Once upon a time, a time not so very far away, this is what a tablet looked like:
A Lenovo ThinkPad X200 Tablet laptop.

They were useful. You could draw on them with a stylus, you could angle the screen however you liked it, the whole thing stood itself up, and you could transform it back into laptop mode any time you liked. You also could work on the very same things that you did on your desktop computer, with the same interface, since it ran the very same applications.

But then one night, a certain someone tripped and fell, accidentally shooting his "smart" phone with a growth ray. For whatever reason, calls did not work on it anymore, but it sure had a big screen! Pleased with the results, his company made another cash-in, changing the world for the worst once again, and next morning, this cash-in was named the "tablet". Fans of this company were excited to no end, pre-ordering faster than you could say "Do you know how useless that is?", trampling over what tablets truly were.

What good is this device even? What is it for? Is it a fancy-schmancy reflective knife cutting board with a cell phone operating system on it? Tell me why it makes sense to buy one, especially with the prices considered. For about a mere hundred dollars, one can buy a machine just like the one shown above, which you can actually accomplish things with, besides wasting time: a shocker in today's world of fiddly, useless electronics. Let's get down to business on what we lost from this transformation:

  1. Drawing. Nowadays' "tablets" mess up when your drawing when your hands hit the screen. Way back when, they didn't even support fingers to mess it up in the first place.
  2. Programs. The tablets of 2008 were true computers that ran Windows like any other, and could run whatever you wish, as long as it was a reasonable demand. Now? They're worthless.
  3. Flexibility. You could transform it from laptop mode to tablet mode and back, whenever you liked, and wherever you liked. You had a real keyboard and pointing device available when you needed it, and it could be shoved out of the way when it wasn't necessary. Now? You're either forced to type with your fingers on a gimped virtual keyboard, or have to haul a physically separate keyboard with undersized keys.
  4. Upgradability. Way back when, you were able to upgrade the memory and storage however you liked. Do you see a hard drive as more fit than a solid state drive? Bam, easy. Other way around? Just as doable. Want 2x4GB of DDR3? Toss it on in. Nowadays? "Can I upgrade this?" is the same question as "Am I a soldering ninja?".

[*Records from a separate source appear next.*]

theorem State.tickFree_wf {s : State} (hs : Memory.wf s.mem = true) :
    Memory.wf (State.tickFree s).mem = true := by
  unfold State.tickFree
  repeat' first
    | with_reducible assumption

theorem State.endCtx_wf {s : State} {a0 a1 a2 a3 a4 a5} (hs : Memory.wf s.mem = true) :
    Memory.wf (State.endCtx s a0 a1 a2 a3 a4 a5).mem = true := by
  unfold State.endCtx
  repeat' first
    | with_reducible assumption
    | with_reducible apply State.post_wf
    | with_reducible apply State.modCtx_wf
    | split

theorem State.checkJoin_wf {s : State} {a0} (hs : Memory.wf s.mem = true) :
    Memory.wf (State.checkJoin s a0).mem = true := by
  unfold State.checkJoin
  repeat' first
    | with_reducible assumption
    | with_reducible apply State.checked_wf
    | with_reducible apply State.modGrp_wf
    | with_reducible apply State.freeze_wf
    | (with_reducible apply wf_opt; (focus with_reducible assumption))
    | split

theorem State.retire_wf {s : State} {a0 a1 a2} (hs : Memory.wf s.mem = true) :
    Memory.wf (State.retire s a0 a1 a2).mem = true := by
  unfold State.retire
  repeat' first
    | with_reducible assumption
    | with_reducible apply State.checkJoin_wf
    | with_reducible apply State.setGrp_wf

theorem State.block_wf {s : State} {a0 a1 a2 a3} (hs : Memory.wf s.mem = true) :
    Memory.wf (State.block s a0 a1 a2 a3).mem = true := by
  unfold State.block
  repeat' first
    | with_reducible assumption
    | with_reducible apply State.setGrp_wf

theorem State.wake_wf {s : State} {a0 a1} (hs : Memory.wf s.mem = true) :
    Memory.wf (State.wake s a0 a1).mem = true := by
  unfold State.wake
  repeat' first
    | with_reducible assumption
    | with_reducible apply State.modGrp_wf

theorem State.wakeAll_wf {s : State} {a0} (hs : Memory.wf s.mem = true) :
    Memory.wf (State.wakeAll s a0).mem = true := by
  unfold State.wakeAll
  repeat' first
    | with_reducible assumption
    | with_reducible apply State.wake_wf
    | with_reducible refine wf_foldl ?_ (fun _ _ _ => ?_)

theorem State.release_wf {s : State} {a0 a1 a2} (hs : Memory.wf s.mem = true) :
    Memory.wf (State.release s a0 a1 a2).mem = true := by
  unfold State.release
  repeat' first
    | with_reducible assumption
    | with_reducible apply State.checkJoin_wf
    | with_reducible apply State.setGrp_wf
    | split

theorem State.countEvent_wf {s : State} {a0 a1 a2} (hs : Memory.wf s.mem = true) :
    Memory.wf (State.countEvent s a0 a1 a2).mem = true := by
  unfold State.countEvent
  repeat' first
    | with_reducible assumption
    | split

theorem State.stopLoops_wf {s : State} {a0} (hs : Memory.wf s.mem = true) :
    Memory.wf (State.stopLoops s a0).mem = true := by
  unfold State.stopLoops
  repeat' first
    | with_reducible assumption

theorem State.leaveRend_wf {s : State} {a0} (hs : Memory.wf s.mem = true) :
    Memory.wf (State.leaveRend s a0).mem = true := by
  unfold State.leaveRend
  repeat' first
    | with_reducible assumption
    | with_reducible apply State.modBlk_wf
    | split

theorem State.enterTrap_wf {s : State} {a0 a1 a2} (hs : Memory.wf s.mem = true) :
    Memory.wf (State.enterTrap s a0 a1 a2).mem = true := by
  unfold State.enterTrap
  repeat' first
    | with_reducible assumption
    | with_reducible apply State.endCtx_wf
    | with_reducible apply State.countEvent_wf
    | with_reducible apply State.trace_wf
    | with_reducible apply State.stopLoops_wf
    | with_reducible apply State.modGrp_wf
    | with_reducible apply State.leaveRend_wf
    | split

theorem State.settle_wf {s : State} {a0} (hs : Memory.wf s.mem = true) :
    Memory.wf (State.settle s a0).mem = true := by
  unfold State.settle
  repeat' first
    | with_reducible assumption
    | with_reducible apply State.enterTrap_wf
    | split

theorem State.raise_wf {s : State} {a0 a1} (hs : Memory.wf s.mem = true) :
    Memory.wf (State.raise s a0 a1).mem = true := by
  unfold State.raise
  repeat' first
    | with_reducible assumption
    | with_reducible apply State.settle_wf
    | with_reducible apply State.modGrp_wf

theorem State.trapHere_wf {s : State} {a0 a1 a2 a3} (hs : Memory.wf s.mem = true) :
    Memory.wf (State.trapHere s a0 a1 a2 a3).mem = true := by
  unfold State.trapHere
  repeat' first
    | with_reducible assumption
    | with_reducible apply State.raise_wf
    | split

theorem State.trapMask_wf {s : State} {a0 a1 a2 a3 a4} (hs : Memory.wf s.mem = true) :
    Memory.wf (State.trapMask s a0 a1 a2 a3 a4).mem = true := by
  unfold State.trapMask
  repeat' first
    | with_reducible assumption
    | with_reducible apply State.raise_wf
    | split

theorem State.trapAfter_wf {s : State} {a0 a1 a2 a3} (hs : Memory.wf s.mem = true) :
    Memory.wf (State.trapAfter s a0 a1 a2 a3).mem = true := by
  unfold State.trapAfter
  repeat' first
    | with_reducible assumption
    | with_reducible apply State.raise_wf
    | split

theorem State.illop_wf {s : State} {a0 a1} (hs : Memory.wf s.mem = true) :
    Memory.wf (State.illop s a0 a1).mem = true := by
  unfold State.illop
  repeat' first
    | with_reducible assumption
    | with_reducible apply State.trapHere_wf

theorem withCur_wf {s : State} {f0} (hs : Memory.wf s.mem = true) (hf0 : ∀ y0, ∀ y1, Memory.wf (f0 y0 y1).mem = true) :
    OutWf (withCur s f0) := by
  unfold withCur
  repeat' first
    | with_reducible apply hf0
    | split
    | with_reducible apply OutWf.next
    | with_reducible exact OutWf.fault _

theorem uniform_wf {s : State} {a0 a1 f2} (hs : Memory.wf s.mem = true) (hf2 : ∀ y0, ∀ y1, Memory.wf (f2 y0 y1).mem = true) :
    OutWf (uniform a0 a1 s f2) := by
  unfold uniform
  repeat' first
    | with_reducible assumption
    | intro _
    | with_reducible apply withCur_wf
    | with_reducible apply State.retire_wf
    | with_reducible apply hf2
    | split

theorem State.pendFor_wf {s : State} {a0 a1 a2 a3 a4 a5 a6} (hs : Memory.wf s.mem = true) :
    Memory.wf (State.pendFor s a0 a1 a2 a3 a4 a5 a6).1.mem = true := by
  unfold State.pendFor
  repeat' first
    | with_reducible assumption
    | with_reducible apply State.post_wf
    | split

theorem State.result_wf {s : State} {a0 a1 a2 a3 a4 a5 a6} (hs : Memory.wf s.mem = true) :
    Memory.wf (State.result s a0 a1 a2 a3 a4 a5 a6).mem = true := by
  unfold State.result
  repeat' first
    | with_reducible assumption
    | with_reducible apply State.pendFor_wf
    | with_reducible apply State.retire_wf

theorem State.walkXlate_wf {s : State} {a0 a1 a2 a3 a4 a5 a6} (hs : Memory.wf s.mem = true) :
    Memory.wf (State.walkXlate s a0 a1 a2 a3 a4 a5 a6).1.mem = true := by
  unfold State.walkXlate
  repeat' first
    | with_reducible assumption
    | (intro u; refine imp_elim (a := Memory.wf (State.mem u) = true) ?_ (fun hu => ?_); rotate_left; (try clear_value u); rotate_right)
    | (intro u; clear_value u)
    | with_reducible apply State.modDie_wf
    | with_reducible apply State.tickFree_wf
    | split
    | lift_lets

theorem State.xlate_wf {s : State} {a0 a1 a2 a3 a4 a5} (hs : Memory.wf s.mem = true) :
    Memory.wf (State.xlate s a0 a1 a2 a3 a4 a5).1.mem = true := by
  unfold State.xlate
  repeat' first
    | with_reducible assumption
    | with_reducible apply State.walkXlate_wf
    | split

theorem State.mtlbChecked_wf {s : State} {a0 a1 a2} (hs : Memory.wf s.mem = true) :
    Memory.wf (State.mtlbChecked s a0 a1 a2).mem = true := by
  unfold State.mtlbChecked
  repeat' first
    | with_reducible assumption
    | with_reducible apply State.modDie_wf
    | split

theorem State.mtlbRefused_wf {s : State} {a0 a1 a2} (hs : Memory.wf s.mem = true) :
    Memory.wf (State.mtlbRefused s a0 a1 a2).1.mem = true := by
  unfold State.mtlbRefused
  repeat' first
    | with_reducible assumption
    | with_reducible apply State.modDie_wf

theorem State.walkFor_wf {s : State} {a0 a1 a2 a3 a4 a5} (hs : Memory.wf s.mem = true) :
    Memory.wf (State.walkFor s a0 a1 a2 a3 a4 a5).1.mem = true := by
  unfold State.walkFor
  repeat' first
    | with_reducible assumption
    | (intro u; clear_value u)
    | with_reducible apply State.modDie_wf
    | split
    | lift_lets

theorem State.quiesce_wf {s : State} {a0} (hs : Memory.wf s.mem = true) :
    Memory.wf (State.quiesce s a0).mem = true := by
  unfold State.quiesce
  repeat' first
    | with_reducible assumption
    | with_reducible apply State.modCtx_wf

theorem State.quiesceAll_wf {s : State} {a0} (hs : Memory.wf s.mem = true) :
    Memory.wf (State.quiesceAll s a0).mem = true := by
  unfold State.quiesceAll
  repeat' first
    | with_reducible assumption
    | with_reducible apply State.modPart_wf
    | with_reducible apply State.quiesce_wf
    | with_reducible refine wf_foldl ?_ (fun _ _ _ => ?_)

theorem State.armStop_wf {s : State} {a0} (hs : Memory.wf s.mem = true) :
    Memory.wf (State.armStop s a0).mem = true := by
  unfold State.armStop
  repeat' first
    | with_reducible assumption
    | split

theorem State.fire_wf {s : State} {a0 a1 a2 a3 a4} (hs : Memory.wf s.mem = true) :
    Memory.wf (State.fire s a0 a1 a2 a3 a4).mem = true := by
  unfold State.fire
  repeat' first
    | with_reducible assumption
    | (intro u; refine imp_elim (a := Memory.wf (State.mem u) = true) ?_ (fun hu => ?_); rotate_left; (try clear_value u); rotate_right)
    | (intro u; clear_value u)
    | with_reducible apply State.trace_wf
    | with_reducible apply State.quiesceAll_wf
    | split
    | lift_lets

theorem State.watch_wf {s : State} {a0 a1 a2 a3} (hs : Memory.wf s.mem = true) :
    Memory.wf (State.watch s a0 a1 a2 a3).mem = true := by
  unfold State.watch
  repeat' first
    | with_reducible assumption
    | with_reducible apply State.fire_wf
    | with_reducible refine wf_foldl ?_ (fun _ _ _ => ?_)

theorem State.fireSig_wf {s : State}{s1 : State} {a0 a1 a2 a3} (hs : Memory.wf s.mem = true) (hs1 : Memory.wf s1.mem = true) :
    Memory.wf (State.fireSig s s1 a0 a1 a2 a3).mem = true := by
  unfold State.fireSig
  repeat' first
    | with_reducible assumption
    | (intro u; clear_value u)
    | with_reducible apply State.fire_wf
    | with_reducible refine wf_foldl ?_ (fun _ _ _ => ?_)
    | split
    | lift_lets

theorem State.wakeSig_wf {s : State} {a0} (hs : Memory.wf s.mem = true) :
    Memory.wf (State.wakeSig s a0).mem = true := by
  unfold State.wakeSig
  repeat' first
    | with_reducible assumption
    | with_reducible apply State.post_wf
    | with_reducible refine wf_foldl ?_ (fun _ _ _ => ?_)

theorem State.postOnce_wf {s : State} {a0 a1} (hs : Memory.wf s.mem = true) :
    Memory.wf (State.postOnce s a0 a1).mem = true := by
  unfold State.postOnce
  repeat' first
    | with_reducible assumption
    | with_reducible apply State.post_wf
    | split

theorem State.wakeDeps_wf {s : State} {a0} (hs : Memory.wf s.mem = true) :
    Memory.wf (State.wakeDeps s a0).mem = true := by
  unfold State.wakeDeps
  repeat' first
    | with_reducible assumption
    | intro _
    | with_reducible apply State.postOnce_wf
    | with_reducible refine wf_foldl ?_ (fun _ _ _ => ?_)
    | split
    | lift_lets

theorem State.homeWrite_wf {s : State} {a0 a1 a2} (hs : Memory.wf s.mem = true) :
    Memory.wf (State.homeWrite s a0 a1 a2).mem = true := by
  unfold State.homeWrite
  repeat' first
    | with_reducible assumption
    | with_reducible apply State.writeByte_wf
    | with_reducible apply State.fireSig_wf
    | with_reducible apply State.wakeDeps_wf
    | with_reducible apply State.wakeSig_wf
    | with_reducible refine wf_foldl ?_ (fun _ _ _ => ?_)
    | split

theorem State.vread_wf {s : State} {a0 a1 a2 a3} (hs : Memory.wf s.mem = true) :
    Memory.wf (State.vread s a0 a1 a2 a3).1.mem = true := by
  unfold State.vread
  repeat' first
    | with_reducible assumption
    | with_reducible apply State.xlate_wf
    | (with_reducible apply wf_fst; (focus with_reducible assumption))
    | split

theorem State.vwrite_wf {s : State} {a0 a1 a2 a3} (hs : Memory.wf s.mem = true) :
    Memory.wf (State.vwrite s a0 a1 a2 a3).1.mem = true := by
  unfold State.vwrite
  repeat' first
    | with_reducible assumption
    | with_reducible apply State.xlate_wf
    | with_reducible apply State.homeWrite_wf
    | (with_reducible apply wf_fst; (focus with_reducible assumption))
    | split

theorem State.vadd_wf {s : State} {a0 a1 a2 a3} (hs : Memory.wf s.mem = true) :
    Memory.wf (State.vadd s a0 a1 a2 a3).1.mem = true := by
  unfold State.vadd
  repeat' first
    | with_reducible assumption
    | with_reducible apply State.xlate_wf
    | with_reducible apply State.homeWrite_wf
    | (with_reducible apply wf_fst; (focus with_reducible assumption))
    | split

theorem State.freezeEngine_wf {s : State} {a0 a1} (hs : Memory.wf s.mem = true) :
    Memory.wf (State.freezeEngine s a0 a1).mem = true := by
  unfold State.freezeEngine
  repeat' first
    | with_reducible assumption
    | with_reducible apply State.logFreeze_wf
    | with_reducible apply State.modBlk_wf
    | with_reducible apply State.endCtx_wf
    | with_reducible apply State.freezeAt_wf
    | split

Seriously, these things are just giant "smart" phones. As soon as tablets gained rear-cameras and lost their keyboards and x86-based processors, they were ripoffs. It doesn't help that it's too big to be a sensible camera device, anyway, so it's tossing out the useful, and replacing it with the useless. That's what people do these days.

There are also the type of tablets that are actually more like "half-laptops". My HalfPad is still better than those, because the "half-laptop" type of tablet still doesn't fix all of the problems with tablets.

These type also tend to raise another problem: they're too weak to be useful, e.g. the MSI WindPad. Golly, watching that thing crawl in Windows 8 is painful. You're better off using Windows Vista on an Athlon XP 1900+ computer, because I've done it before, and it works better.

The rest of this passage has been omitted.